Amongst the Enterobacteriaceae, whilst carbapenem-resistance due to the production of an ESBL or AmpC combined with porin loss may lead to treatment failure, it is often unstable and may impose a fitness cost, meaning that these strains rarely spread. Hence, carbapenem resistance conferred by an acquired carbapenemases is the key problem.
So, for me, CPE would be the most suitable generic term for this emerging problem. However, since the US CDC and the ECDC seem to have gone with CRE, and the vast majority of CRE will be CPE, let’s go with CRE shall we?
[* Whilst Gram-positive bacteria that are resistant to carbapenems (such as MRSA) could be described as ‘CROs’, these terms are reserved to describe Gram-negative bacteria.]
7 thoughts on “Do you know your CRO from your CPO from your CRE from your CPE?”
I like the article, it is informative.
Just to add to the confusion here, I had a discussion with a microbiologist from a UK hospital yesterday who use the term CPC (carbapenemase-producing coliforms)! CPC is essentially equivalent to CPE, so it’s really a matter of terminology.
The trouble with terminology is ease of understanding outside of microbiology; many centres have offered vre screening from faeces or rectal swabs for many years….when “cre” was suggested as an additional screening test there was a huge amount of confusion.

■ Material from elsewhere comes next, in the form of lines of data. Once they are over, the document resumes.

/-! `resetEvent` -/

@[simp] theorem resetEvent_cfg (s : State) : (resetEvent s).cfg = s.cfg := rfl
@[simp] theorem resetEvent_vin (s : State) : (resetEvent s).vin = (State.resetWith s.cfg).vin := rfl
@[simp] theorem resetEvent_iin (s : State) : (resetEvent s).iin = (State.resetWith s.cfg).iin := rfl
@[simp] theorem resetEvent_vout (s : State) : (resetEvent s).vout = (State.resetWith s.cfg).vout := rfl
@[simp] theorem resetEvent_iout (s : State) : (resetEvent s).iout = (State.resetWith s.cfg).iout := rfl
@[simp] theorem resetEvent_vadj (s : State) : (resetEvent s).vadj = (State.resetWith s.cfg).vadj := rfl
@[simp] theorem resetEvent_vadjAvg (s : State) : (resetEvent s).vadjAvg = (State.resetWith s.cfg).vadjAvg := rfl
@[simp] theorem resetEvent_ctl (s : State) : (resetEvent s).ctl = (State.resetWith s.cfg).ctl := rfl
@[simp] theorem resetEvent_params (s : State) : (resetEvent s).params = (State.resetWith s.cfg).params := rfl
@[simp] theorem resetEvent_geo (s : State) : (resetEvent s).geo = (State.resetWith s.cfg).geo := rfl
@[simp] theorem resetEvent_out (s : State) : (resetEvent s).out = (State.resetWith s.cfg).out := rfl
@[simp] theorem resetEvent_state (s : State) : (resetEvent s).state = (State.resetWith s.cfg).state := rfl
@[simp] theorem resetEvent_mode (s : State) : (resetEvent s).mode = (State.resetWith s.cfg).mode := rfl
@[simp] theorem resetEvent_outEn (s : State) : (resetEvent s).outEn = (State.resetWith s.cfg).outEn := rfl
@[simp] theorem resetEvent_fault (s : State) : (resetEvent s).fault = (State.resetWith s.cfg).fault := rfl
@[simp] theorem resetEvent_flagsNow (s : State) : (resetEvent s).flagsNow = (State.resetWith s.cfg).flagsNow := rfl
@[simp] theorem resetEvent_mapErr (s : State) : (resetEvent s).mapErr = (State.resetWith s.cfg).mapErr := rfl
@[simp] theorem resetEvent_cmdErr (s : State) : (resetEvent s).cmdErr = (State.resetWith s.cfg).cmdErr := rfl
@[simp] theorem resetEvent_uSat (s : State) : (resetEvent s).uSat = (State.resetWith s.cfg).uSat := rfl
@[simp] theorem resetEvent_pend (s : State) : (resetEvent s).pend = (State.resetWith s.cfg).pend := rfl
@[simp] theorem resetEvent_evt (s : State) : (resetEvent s).evt = (State.resetWith s.cfg).evt := rfl
@[simp] theorem resetEvent_ramp (s : State) : (resetEvent s).ramp = (State.resetWith s.cfg).ramp := rfl
@[simp] theorem resetEvent_riseCnt (s : State) : (resetEvent s).riseCnt = (State.resetWith s.cfg).riseCnt := rfl
@[simp] theorem resetEvent_dutyAct (s : State) : (resetEvent s).dutyAct = (State.resetWith s.cfg).dutyAct := rfl
@[simp] theorem resetEvent_stg (s : State) : (resetEvent s).stg = (State.resetWith s.cfg).stg := rfl
@[simp] theorem resetEvent_rdata (s : State) : (resetEvent s).rdata = s.rdata := rfl
@[simp] theorem resetEvent_adc (s : State) : (resetEvent s).adc = s.adc := rfl
@[simp] theorem resetEvent_tickInit (s : State) : (resetEvent s).tickInit = (State.resetWith s.cfg).tickInit := rfl
@[simp] theorem resetEvent_inbox (s : State) : (resetEvent s).inbox = s.inbox := rfl
@[simp] theorem resetEvent_choices (s : State) : (resetEvent s).choices = s.choices := rfl

/-! `tickEvent` -/

@[simp] theorem tickEvent_cfg (codes : AdcCodes) (s : State) : (tickEvent codes s).cfg = s.cfg := rfl
@[simp] theorem tickEvent_vin (codes : AdcCodes) (s : State) : (tickEvent codes s).vin = s.vin := rfl
@[simp] theorem tickEvent_iin (codes : AdcCodes) (s : State) : (tickEvent codes s).iin = s.iin := rfl
@[simp] theorem tickEvent_vout (codes : AdcCodes) (s : State) : (tickEvent codes s).vout = s.vout := rfl
@[simp] theorem tickEvent_iout (codes : AdcCodes) (s : State) : (tickEvent codes s).iout = s.iout := rfl
@[simp] theorem tickEvent_vadj (codes : AdcCodes) (s : State) : (tickEvent codes s).vadj = s.vadj := rfl
@[simp] theorem tickEvent_vadjAvg (codes : AdcCodes) (s : State) : (tickEvent codes s).vadjAvg = s.vadjAvg := rfl
@[simp] theorem tickEvent_ctl (codes : AdcCodes) (s : State) : (tickEvent codes s).ctl = s.ctl := rfl
@[simp] theorem tickEvent_params (codes : AdcCodes) (s : State) : (tickEvent codes s).params = s.params := rfl
@[simp] theorem tickEvent_geo (codes : AdcCodes) (s : State) : (tickEvent codes s).geo = s.geo := rfl
@[simp] theorem tickEvent_out (codes : AdcCodes) (s : State) : (tickEvent codes s).out = s.out := rfl
@[simp] theorem tickEvent_state (codes : AdcCodes) (s : State) : (tickEvent codes s).state = s.state := rfl
@[simp] theorem tickEvent_mode (codes : AdcCodes) (s : State) : (tickEvent codes s).mode = s.mode := rfl
@[simp] theorem tickEvent_outEn (codes : AdcCodes) (s : State) : (tickEvent codes s).outEn = s.outEn := rfl
@[simp] theorem tickEvent_fault (codes : AdcCodes) (s : State) : (tickEvent codes s).fault = s.fault := rfl
@[simp] theorem tickEvent_flagsNow (codes : AdcCodes) (s : State) : (tickEvent codes s).flagsNow = s.flagsNow := rfl
@[simp] theorem tickEvent_mapErr (codes : AdcCodes) (s : State) : (tickEvent codes s).mapErr = s.mapErr := rfl
@[simp] theorem tickEvent_cmdErr (codes : AdcCodes) (s : State) : (tickEvent codes s).cmdErr = s.cmdErr := rfl
@[simp] theorem tickEvent_uSat (codes : AdcCodes) (s : State) : (tickEvent codes s).uSat = s.uSat := rfl
@[simp] theorem tickEvent_pend (codes : AdcCodes) (s : State) : (tickEvent codes s).pend = s.pend := rfl
@[simp] theorem tickEvent_evt (codes : AdcCodes) (s : State) : (tickEvent codes s).evt = s.evt := rfl
@[simp] theorem tickEvent_ramp (codes : AdcCodes) (s : State) : (tickEvent codes s).ramp = s.ramp := rfl
@[simp] theorem tickEvent_riseCnt (codes : AdcCodes) (s : State) : (tickEvent codes s).riseCnt = s.riseCnt := rfl
@[simp] theorem tickEvent_dutyAct (codes : AdcCodes) (s : State) : (tickEvent codes s).dutyAct = s.dutyAct := rfl
@[simp] theorem tickEvent_stg (codes : AdcCodes) (s : State) : (tickEvent codes s).stg = 1 := rfl
@[simp] theorem tickEvent_rdata (codes : AdcCodes) (s : State) : (tickEvent codes s).rdata = s.rdata := rfl
@[simp] theorem tickEvent_adc (codes : AdcCodes) (s : State) : (tickEvent codes s).adc = codes := rfl
@[simp] theorem tickEvent_tickInit (codes : AdcCodes) (s : State) : (tickEvent codes s).tickInit = decide (s.state = .init) := rfl
@[simp] theorem tickEvent_inbox (codes : AdcCodes) (s : State) : (tickEvent codes s).inbox = s.inbox := rfl
@[simp] theorem tickEvent_choices (codes : AdcCodes) (s : State) : (tickEvent codes s).choices = s.choices := rfl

CPC got the message across that it was screening for a “Coliform”.
Simple science sometimes works the best; using Coliform rather than enterobacteriacae helped when no where else was screening..
I bet the average test requestor has no idea what “vre” stands for…….
I came across another new one today: CPCRE. Catchy don’t you think?
It is important to note that not all CPEs are actually “Resistant” to carbapenems, with many showing up as “Susceptible” or “Intermediate” by either CLSI or EUCAST breakpoints. Ugh…
Agree – whilst the majority of carbapenemase carriers will be resistant to carbapenems, this is not always the case (regardless of which breakpoint you use). There’s a useful slide on this (originally from PHE) in my recent talk on diagnosis of CPE: http://www.micro-blog.info/2014/05/what-does-lab-diagnosis-of-mdr-gnr-have-to-do-with-surfing/
Enjoy your blog…..Just one point about the above article (which I came across as part of the ‘top 10’ articles). The table makes a distinction between Enterobacteriaceae and non-lactose fermenters. I suspect you mean non-glucose fermenters. As I’m sure you’re aware many Enterobacteriaceae don’t ferment lactose (including a proportion of E. coli) but they all ferment glucose.
PS I would endorse the view that CPE are usually much more problematic than CRE (although, as ever, there are always exceptions!) and we should go with ‘CPE’. Looking forward to reading more in 2018. Best wishes.